→ Available data
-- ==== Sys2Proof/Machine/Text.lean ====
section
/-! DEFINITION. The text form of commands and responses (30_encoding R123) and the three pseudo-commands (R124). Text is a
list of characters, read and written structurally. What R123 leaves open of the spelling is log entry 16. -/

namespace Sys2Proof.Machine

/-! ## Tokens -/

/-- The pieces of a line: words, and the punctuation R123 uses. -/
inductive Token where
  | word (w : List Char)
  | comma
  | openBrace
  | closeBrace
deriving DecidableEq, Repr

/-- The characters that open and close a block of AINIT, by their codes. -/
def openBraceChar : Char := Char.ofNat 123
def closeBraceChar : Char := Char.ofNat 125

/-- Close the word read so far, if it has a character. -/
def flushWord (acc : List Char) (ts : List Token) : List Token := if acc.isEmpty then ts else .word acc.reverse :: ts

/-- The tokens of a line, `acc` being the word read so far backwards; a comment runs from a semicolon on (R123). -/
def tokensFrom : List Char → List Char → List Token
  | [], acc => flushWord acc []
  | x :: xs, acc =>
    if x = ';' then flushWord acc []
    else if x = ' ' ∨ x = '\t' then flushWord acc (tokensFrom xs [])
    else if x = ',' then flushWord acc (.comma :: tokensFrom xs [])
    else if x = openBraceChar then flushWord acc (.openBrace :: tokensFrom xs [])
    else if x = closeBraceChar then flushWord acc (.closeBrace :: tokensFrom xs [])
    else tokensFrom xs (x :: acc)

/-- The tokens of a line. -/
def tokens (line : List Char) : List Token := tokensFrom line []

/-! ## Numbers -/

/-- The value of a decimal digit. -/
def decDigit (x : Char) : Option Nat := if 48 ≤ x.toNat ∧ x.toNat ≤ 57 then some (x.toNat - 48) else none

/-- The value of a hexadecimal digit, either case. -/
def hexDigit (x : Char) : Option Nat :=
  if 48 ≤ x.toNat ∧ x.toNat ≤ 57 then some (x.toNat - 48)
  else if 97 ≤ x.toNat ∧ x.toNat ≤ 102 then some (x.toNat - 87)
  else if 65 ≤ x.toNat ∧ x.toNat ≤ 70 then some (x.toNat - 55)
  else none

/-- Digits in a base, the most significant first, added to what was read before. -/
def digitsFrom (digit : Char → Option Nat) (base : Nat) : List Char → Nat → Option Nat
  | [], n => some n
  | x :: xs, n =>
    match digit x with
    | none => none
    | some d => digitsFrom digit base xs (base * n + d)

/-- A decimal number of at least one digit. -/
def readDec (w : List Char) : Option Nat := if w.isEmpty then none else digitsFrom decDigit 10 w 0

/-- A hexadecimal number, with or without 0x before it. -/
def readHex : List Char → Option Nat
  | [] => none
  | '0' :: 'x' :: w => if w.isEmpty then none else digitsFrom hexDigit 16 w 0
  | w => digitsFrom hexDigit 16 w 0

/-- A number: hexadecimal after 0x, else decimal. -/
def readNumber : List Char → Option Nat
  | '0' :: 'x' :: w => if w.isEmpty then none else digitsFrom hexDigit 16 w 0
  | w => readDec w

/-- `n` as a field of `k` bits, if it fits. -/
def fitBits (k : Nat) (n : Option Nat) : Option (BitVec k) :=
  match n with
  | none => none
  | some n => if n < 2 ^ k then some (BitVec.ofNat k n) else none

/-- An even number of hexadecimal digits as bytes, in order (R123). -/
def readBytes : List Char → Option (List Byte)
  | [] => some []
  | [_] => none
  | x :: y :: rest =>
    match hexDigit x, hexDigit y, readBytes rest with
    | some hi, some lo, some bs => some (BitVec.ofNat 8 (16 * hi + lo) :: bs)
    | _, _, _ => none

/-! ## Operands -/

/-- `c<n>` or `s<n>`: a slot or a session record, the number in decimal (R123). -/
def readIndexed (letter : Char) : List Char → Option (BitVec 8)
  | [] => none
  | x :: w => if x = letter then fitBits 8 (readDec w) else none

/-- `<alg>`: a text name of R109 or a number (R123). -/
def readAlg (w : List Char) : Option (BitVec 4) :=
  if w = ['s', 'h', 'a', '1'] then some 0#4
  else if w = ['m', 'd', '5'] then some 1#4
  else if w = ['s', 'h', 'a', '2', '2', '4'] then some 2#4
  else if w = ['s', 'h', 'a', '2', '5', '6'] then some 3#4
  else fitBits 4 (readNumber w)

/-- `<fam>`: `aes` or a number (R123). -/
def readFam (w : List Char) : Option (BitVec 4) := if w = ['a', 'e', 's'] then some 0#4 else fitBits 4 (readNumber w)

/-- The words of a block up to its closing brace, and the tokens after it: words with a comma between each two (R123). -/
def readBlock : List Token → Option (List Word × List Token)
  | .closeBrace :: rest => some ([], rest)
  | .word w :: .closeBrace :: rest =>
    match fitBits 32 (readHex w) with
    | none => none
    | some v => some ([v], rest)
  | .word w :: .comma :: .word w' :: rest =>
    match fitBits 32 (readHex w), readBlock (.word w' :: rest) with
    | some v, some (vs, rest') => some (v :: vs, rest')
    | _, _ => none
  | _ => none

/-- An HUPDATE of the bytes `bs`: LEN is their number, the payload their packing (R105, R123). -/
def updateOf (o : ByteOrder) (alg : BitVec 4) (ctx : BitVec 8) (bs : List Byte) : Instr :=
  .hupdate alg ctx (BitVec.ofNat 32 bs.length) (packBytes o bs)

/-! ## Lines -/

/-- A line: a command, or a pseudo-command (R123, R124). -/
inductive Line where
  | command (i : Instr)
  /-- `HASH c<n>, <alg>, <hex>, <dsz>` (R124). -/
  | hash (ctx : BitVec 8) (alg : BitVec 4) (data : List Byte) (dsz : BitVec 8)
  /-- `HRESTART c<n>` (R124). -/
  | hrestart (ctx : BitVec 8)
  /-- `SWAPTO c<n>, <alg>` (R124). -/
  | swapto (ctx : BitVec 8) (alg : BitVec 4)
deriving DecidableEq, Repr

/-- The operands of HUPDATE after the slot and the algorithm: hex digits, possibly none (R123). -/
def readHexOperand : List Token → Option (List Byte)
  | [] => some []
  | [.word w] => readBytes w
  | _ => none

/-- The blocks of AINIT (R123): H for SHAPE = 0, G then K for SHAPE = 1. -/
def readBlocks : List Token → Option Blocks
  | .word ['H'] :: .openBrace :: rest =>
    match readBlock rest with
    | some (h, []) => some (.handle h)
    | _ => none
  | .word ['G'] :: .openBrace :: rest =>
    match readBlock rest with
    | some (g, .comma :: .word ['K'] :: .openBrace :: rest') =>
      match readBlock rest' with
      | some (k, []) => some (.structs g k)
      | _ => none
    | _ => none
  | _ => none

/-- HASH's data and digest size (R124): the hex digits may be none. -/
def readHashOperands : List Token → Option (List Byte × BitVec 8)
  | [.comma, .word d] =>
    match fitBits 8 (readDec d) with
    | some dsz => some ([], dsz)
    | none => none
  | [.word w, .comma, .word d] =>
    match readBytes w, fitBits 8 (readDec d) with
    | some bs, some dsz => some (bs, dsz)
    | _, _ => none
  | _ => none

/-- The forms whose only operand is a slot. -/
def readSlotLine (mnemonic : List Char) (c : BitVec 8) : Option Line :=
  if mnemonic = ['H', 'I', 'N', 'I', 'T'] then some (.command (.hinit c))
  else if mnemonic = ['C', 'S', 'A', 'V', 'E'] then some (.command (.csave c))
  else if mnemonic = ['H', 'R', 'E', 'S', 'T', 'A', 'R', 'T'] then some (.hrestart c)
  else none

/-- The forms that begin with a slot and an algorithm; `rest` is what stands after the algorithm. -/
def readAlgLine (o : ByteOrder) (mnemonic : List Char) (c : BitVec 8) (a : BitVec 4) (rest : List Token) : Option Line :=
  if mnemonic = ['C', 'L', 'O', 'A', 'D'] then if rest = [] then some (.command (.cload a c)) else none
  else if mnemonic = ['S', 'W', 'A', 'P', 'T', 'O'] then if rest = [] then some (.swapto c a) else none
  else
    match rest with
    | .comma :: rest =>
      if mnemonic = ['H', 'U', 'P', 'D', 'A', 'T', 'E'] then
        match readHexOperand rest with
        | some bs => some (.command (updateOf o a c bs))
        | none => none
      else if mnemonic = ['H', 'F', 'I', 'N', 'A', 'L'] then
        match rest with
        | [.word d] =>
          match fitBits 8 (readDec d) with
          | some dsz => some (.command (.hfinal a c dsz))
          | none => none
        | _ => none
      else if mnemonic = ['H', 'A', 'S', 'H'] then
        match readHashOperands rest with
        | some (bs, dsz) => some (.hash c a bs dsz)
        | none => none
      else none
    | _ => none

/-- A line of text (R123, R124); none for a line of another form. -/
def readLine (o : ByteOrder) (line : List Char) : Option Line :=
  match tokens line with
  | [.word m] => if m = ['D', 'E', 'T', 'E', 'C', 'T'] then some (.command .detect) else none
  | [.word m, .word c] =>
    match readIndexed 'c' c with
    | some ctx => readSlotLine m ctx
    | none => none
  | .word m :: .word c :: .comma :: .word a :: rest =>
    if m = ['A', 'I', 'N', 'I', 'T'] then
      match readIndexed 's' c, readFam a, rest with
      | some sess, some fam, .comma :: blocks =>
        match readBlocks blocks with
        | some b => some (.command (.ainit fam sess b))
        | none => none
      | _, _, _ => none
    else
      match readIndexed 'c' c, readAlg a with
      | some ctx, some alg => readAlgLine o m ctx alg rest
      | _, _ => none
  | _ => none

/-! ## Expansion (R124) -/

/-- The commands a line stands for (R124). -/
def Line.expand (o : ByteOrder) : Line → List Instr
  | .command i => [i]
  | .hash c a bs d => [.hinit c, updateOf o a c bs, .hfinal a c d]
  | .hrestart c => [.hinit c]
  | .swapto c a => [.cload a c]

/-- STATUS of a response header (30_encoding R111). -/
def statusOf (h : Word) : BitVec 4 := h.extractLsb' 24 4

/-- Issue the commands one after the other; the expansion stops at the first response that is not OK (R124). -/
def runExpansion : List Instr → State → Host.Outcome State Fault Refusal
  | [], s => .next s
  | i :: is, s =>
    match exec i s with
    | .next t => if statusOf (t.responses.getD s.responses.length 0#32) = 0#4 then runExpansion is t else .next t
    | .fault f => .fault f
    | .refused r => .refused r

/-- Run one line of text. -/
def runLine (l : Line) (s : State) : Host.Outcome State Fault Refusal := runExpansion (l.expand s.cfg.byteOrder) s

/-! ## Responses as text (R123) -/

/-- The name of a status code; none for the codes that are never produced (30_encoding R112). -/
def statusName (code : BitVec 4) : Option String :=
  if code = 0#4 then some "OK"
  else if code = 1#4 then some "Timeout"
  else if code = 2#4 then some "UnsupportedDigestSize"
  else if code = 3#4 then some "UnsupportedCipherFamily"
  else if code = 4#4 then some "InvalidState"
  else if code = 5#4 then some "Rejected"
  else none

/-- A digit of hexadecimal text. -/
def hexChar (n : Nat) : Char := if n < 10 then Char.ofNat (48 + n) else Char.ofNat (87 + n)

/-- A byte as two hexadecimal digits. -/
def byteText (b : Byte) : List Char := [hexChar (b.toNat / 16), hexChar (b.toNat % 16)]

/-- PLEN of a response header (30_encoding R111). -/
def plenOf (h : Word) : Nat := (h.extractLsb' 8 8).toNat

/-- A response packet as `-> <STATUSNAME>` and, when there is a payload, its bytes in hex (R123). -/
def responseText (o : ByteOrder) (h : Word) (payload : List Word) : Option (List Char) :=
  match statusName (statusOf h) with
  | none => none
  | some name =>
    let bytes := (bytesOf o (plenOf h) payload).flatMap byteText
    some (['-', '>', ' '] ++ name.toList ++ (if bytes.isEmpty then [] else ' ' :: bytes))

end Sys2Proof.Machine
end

→ Aim of the exercise
All that belongs in the answer is an exact copy of the lines from the start of the records above through the line with "## Numbers -/".

→ Expected output
-- ==== Sys2Proof/Machine/Text.lean ====
section
/-! DEFINITION. The text form of commands and responses (30_encoding R123) and the three pseudo-commands (R124). Text is a
list of characters, read and written structurally. What R123 leaves open of the spelling is log entry 16. -/

namespace Sys2Proof.Machine

/-! ## Tokens -/

/-- The pieces of a line: words, and the punctuation R123 uses. -/
inductive Token where
  | word (w : List Char)
  | comma
  | openBrace
  | closeBrace
deriving DecidableEq, Repr

/-- The characters that open and close a block of AINIT, by their codes. -/
def openBraceChar : Char := Char.ofNat 123
def closeBraceChar : Char := Char.ofNat 125

/-- Close the word read so far, if it has a character. -/
def flushWord (acc : List Char) (ts : List Token) : List Token := if acc.isEmpty then ts else .word acc.reverse :: ts

/-- The tokens of a line, `acc` being the word read so far backwards; a comment runs from a semicolon on (R123). -/
def tokensFrom : List Char → List Char → List Token
  | [], acc => flushWord acc []
  | x :: xs, acc =>
    if x = ';' then flushWord acc []
    else if x = ' ' ∨ x = '\t' then flushWord acc (tokensFrom xs [])
    else if x = ',' then flushWord acc (.comma :: tokensFrom xs [])
    else if x = openBraceChar then flushWord acc (.openBrace :: tokensFrom xs [])
    else if x = closeBraceChar then flushWord acc (.closeBrace :: tokensFrom xs [])
    else tokensFrom xs (x :: acc)

/-- The tokens of a line. -/
def tokens (line : List Char) : List Token := tokensFrom line []

/-! ## Numbers -/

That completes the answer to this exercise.